The Ego and the Hub

September 28, 2012 Leave a comment

I’m into networks.  It takes a significant shift in perspective to get into networks.  We develop aptitudes and ways of being-with that allow us to contend with grater complexity.

I’m so into networks that I had the privilege of participating in a community of practice on networks and decentralized organizing.  Networks thrive on trust and relationship and it was with this knowledge that we dove in.  We became friends, we grew to love, appreciate and trust each other.

Over the last couple of weeks I have had the opportunity to see some of the people who participated in our experiment.  In the company of these friends I heard things like:  “I was texting with Mike” or “Jodie and I were chatting this morning,” and other such examples of living connections between the nodes in our community.

What I want to explore is my immediate reaction to those comments.  I felt like I was being left out – which of course, I wasn’t!  But I think that many of us have a similar tendency.  The tendency to think that “if I’m not at the center of it, then I’m being left out.”  It is a fear that comes with realizing that life goes on beyond you.

Network theory teaches us that a hub and spokes network is inherently weak.  You take out the hub and the network falls apart.
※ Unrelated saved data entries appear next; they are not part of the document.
-- ==== Sys2Proof/Machine/Pins.lean ====
section
/-! DEFINITION. Utility pins (R434 to R437). -/

namespace Sys2Proof.Machine

def State.modPin (s : State) (u : Nat) (f : Pin → Pin) : State := s.setPin u (f (s.pin u))

/-- FUNC and UNIT of a written UPIN_CONFIG. -/
def pinTarget (v : Val) : Nat × Nat := (bits v 3 0, bits v 11 8)

def Pin.now (p : Pin) : Nat × Nat := (p.func, p.unit)

/-- R434: an input function. -/
def pinInput (f : Nat) : Bool := f == 1 || f == 4 || f == 6

/-- R434: codes and units that a pin takes. -/
def pinCodeOk (v : Val) : Bool :=
  let t := pinTarget v
  t.1 < 8 && (if t.1 = 3 || t.1 = 4 || t.1 = 5 then t.2 < 8 else if t.1 = 6 then t.2 < 4 else true)

/-- R434: pin p has selected, or has pending, function and unit t. -/
def Pin.has (p : Pin) (t : Nat × Nat) : Bool := p.now == t || p.target == some t

/-- R434: whether UPIN_CONFIG of pin u takes a value. -/
def State.pinOk (s : State) (u : Nat) (v : Val) : Bool :=
  let t := pinTarget v
  pinCodeOk v && !(pinInput t.1 && (List.range 32).any fun w => w != u && (s.pin w).has t)

/-- UPIN_STATUS as shown. -/
def State.showUtility (s : State) (u : Nat) : State :=
  let p := s.pin u
  ((s.setOn F.UPIN_STATUS_PENDING p.pending u).setOn F.UPIN_STATUS_DRIVING p.driving u).setOn F.UPIN_STATUS_PARKED
    p.parkFrom.isSome u

/-- R435, step 2: the pin enters park, or its park begins again. -/
def Pin.park (p : Pin) (t : Nat × Nat) (now : Tick) : Pin :=
  { p with target := some t, pending := false, parkFrom := some now, driving := false, since := none }

/-- R435, R436: what a write does to a pin. -/
def Pin.write (p : Pin) (v : Val) (now : Tick) (fn : Nat) : Pin :=
  let t := pinTarget v
  let p1 := { p with configured := true, idle := v.getLsbD 14 }
  if p.parkFrom.isSome then p1.park t now
  else if t = p.now then { p1 with target := none, pending := false, since := none }
  else if v.getLsbD 15 then { p1 with target := some t, pending := true, since := some fn }
  else p1.park t now

/-- UPIN_CONFIG (R435). -/
def State.pinWrite (s : State) (u : Nat) (v : Val) : State :=
  ((s.setVal (objAt O.UPIN_CONFIG u) v).modPin u fun p => p.write v s.now s.fn).showUtility u

/-- UPIN_CHANGE_EFFECT (R435): the boundary after the write has come. -/
def State.pinEffect (s : State) (u : Nat) : State :=
  let p := s.pin u
  match p.target with
  | some t => if p.pending && p.since.any (· < s.fn) then (s.modPin u fun p => p.park t s.now).showUtility u else s
  | none => s
def execUpinChangeEffect (t : Tick) (pin : Nat) (s : State) : Host.Outcome State Fault Refusal :=
  onUnit (pinUnit pin) "pin" ((s.advance t).pinEffect pin)

/-- R434, R437: the function has a defined level to drive: a data output waits for an edge of its pair clock. -/
def State.pinReady (s : State) (t : Nat × Nat) : Bool := t.1 != 3 || s.on F.DCC_PORT_STATUS_CLK_PRESENT t.2

/-- PARK_END (R435, steps 3 and 4). -/
def State.parkEnd (s : State) (u : Nat) : State :=
  match (s.pin u).target with
  | some t =>
    if s.sinceOpt (s.pin u).parkFrom (64 * ns) && s.pinReady t then
      (s.modPin u fun p =>
        { p with
          func := t.1, unit := t.2, target := none, parkFrom := none
          driving := t.1 == 2 || t.1 == 3 || t.1 == 5 || t.1 == 7 }).showUtility u
    else s
  | none => s
def execParkEnd (t : Tick) (pin : Nat) (s : State) : Host.Outcome State Fault Refusal :=
  onUnit (pinUnit pin) "pin" ((s.advance t).parkEnd pin)

/-- R436: a warm reset is a change of every pin to FUNC 0; a pin never configured stays as it is. -/
def State.pinsReset (s : State) : Map Pin :=
  s.pins.filterMap fun (x : Nat × Pin) =>
    if x.2.configured && x.2.now != (0, 0) || x.2.parkFrom.isSome || x.2.pending then
      some (x.1, { x.2.park (0, 0) s.now with configured := false })
    else none

/-- GPIO_IN: the level at ball u. Driven by the device it is known; otherwise open (log 9). -/
def State.ballLevel (s : State) (u : Nat) : Bool :=
  let p := s.pin u
  if p.driving && p.func = 2 then (s.fld F.GPIO_OUT_LEVEL).testBit u
  else if p.driving && p.func = 5 then !s.portFc p.unit
  else if p.driving && p.func = 7 then decide (s.dts % frame < 16 * ns)
  else s.freeVal.getLsbD u
def State.gpioIn (s : State) : Nat := ((List.range 32).map fun u => if s.ballLevel u then 2 ^ u else 0).sum

end Sys2Proof.Machine
end

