-- ==== Sys2Proof/Machine/Reads.lean ====
section
/-! DEFINITION. What a read returns (R317 to R323): the objects whose value is formed when they are read, the objects that
read 0 where they have no use, and the words of the windows. -/

namespace Sys2Proof.Machine

/-! ### First slots of paths -/

/-- R96, R126: slot k is the first slot of a path or group by a side's descriptors. -/
def State.isFirst (s : State) (base l k : Nat) : Bool :=
  let d := s.desc base l k
  descType d == 1 || ((descType d == 2 || descType d == 3) && descIndex d == 0)

/-- R96, R125: element k of lane l's path objects has a path, received or sent. -/
def State.hasPath (s : State) (l k : Nat) : Bool := s.isSdh l && (s.isFirst O.RX_DESC l k || s.isFirst O.TX_DESC l k)

/-- The SDH path objects (R96, R125): the lane and element of one. -/
def pathElem (o : Nat) : Option (Nat × Nat) :=
  let c := objInst o / 256
  if (objArea o = 0x04 && 1 ≤ c && c ≤ 8) || (objArea o = 0x05 && 1 ≤ c && c ≤ 4) then some (objInst o % 256, objElem o)
  else none

/-- The path protection objects (R256). -/
def protElem (o : Nat) : Option (Nat × Nat) :=
  let c := objInst o / 256
  if objArea o = 0x0C && 1 ≤ c && c ≤ 3 then some (objInst o % 256, objElem o) else none

/-- R96, R256: an element that is not a first slot ignores writes and reads 0. -/
def State.noElement (s : State) (o : Nat) : Bool :=
  (pathElem o).any (fun p => !s.hasPath p.1 p.2) || (protElem o).any (fun p => !s.isFirst O.TX_DESC p.1 p.2)

/-! ### Objects that read 0 on a lane of another role (R77, R82, R145, R209) -/

/-- Receive objects of area 03 and area 04, and the client objects of area 06. -/
def ttfResult (o : Nat) : Bool := objArea o == 0x03 && 0x10 ≤ objElem o && objElem o ≤ 0x15
def sdhResult (o : Nat) : Bool :=
  objArea o == 0x04 && objInst o < 256 && (objElem o == 2 || objElem o == 6 || (0x10 ≤ objElem o && objElem o ≤ 0x13))
def clientObj (o : Nat) : Bool := objArea o == 0x06 && objInst o < 256 && objElem o < 0x40
def ledgerResult (o : Nat) : Bool :=
  objArea o == 0x09 && objInst o < 256 && ((0x10 ≤ objElem o && objElem o ≤ 0x25) || objElem o == 0x30 || objElem o == 0x40)

/-- R145, R82: an object of a lane whose role is not CLIENT, or not SDH: its writes have no effect. -/
def State.noClient (s : State) (o : Nat) : Bool := clientObj o && !s.isClient (objInst o % 256)
def State.noSdh (s : State) (o : Nat) : Bool := objArea o == 0x04 && !s.isSdh (objInst o % 256)

/-- The object reads 0. -/
def State.readsZero (s : State) (o : Nat) : Bool :=
  let l := objInst o % 256
  (ttfResult o && !s.isTtf l) || (sdhResult o && !s.isSdh l) || s.noClient o ||
  (ledgerResult o && !s.ledgerOn l) || s.noElement o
But our ego badly wants to be that hub; our individual ego and our organizational ego.  In my last post I reflected on the cultural values that help us move from competition to shared intention, a process that calls people to be:

  • Compassionate with each other
  • Passionate about the well-being of the whole
  • Willing to relinquish some of their own institutional ego

These are attitudes that help us shift away from an egoic drive to want to be the hub and towards a more enlightened approach, one in which we win when the whole wins.  A more resilient network looks more like a mesh, and it leads us to celebrate every time two nodes connect in ways that bypass a centralizing hub:

This reflection made me think of spiritual teacher Andrew Cohen, who seeks to describe an evolutionary enlightenment, an awakening for our age, here is what he says about what it looks like:

At the level of the soul, it looks like the sudden presence of a depth in which we feel emotionally connected to the enormity of the universe, the significance of knowing we’re alive, and a powerful sense of responsibility to not waste the precious time we have to be the person we are right now. At the level of mind, it looks like the awakening of new capacities of intelligence, as our thoughts become animated by our awareness of the infinite. Because of this, we’re able to embrace complexity, see subtlety, and appreciate nuance in ways previously unimaginable. And at the level of the personality, it looks like lightness of being. Enlightenment, expressed through the human personality, is lightness of being, because now we no longer take our psychological selves so seriously. We know that is only a small part of who we really are. When these profound qualities emerge in the soul, mind, and personality of any individual, it is a delight beyond words!

The idea of an awakening, a paradigm shift, that leads to human beings who are “able to embrace complexity, see subtlety, and appreciate nuance in ways previously unimaginable;” seems to me like precisely what we need as a movement.  And the idea that at the level of personality this awakening looks like “a lightness of being,” well!  I’ll take that any day, and I’ll be a better node.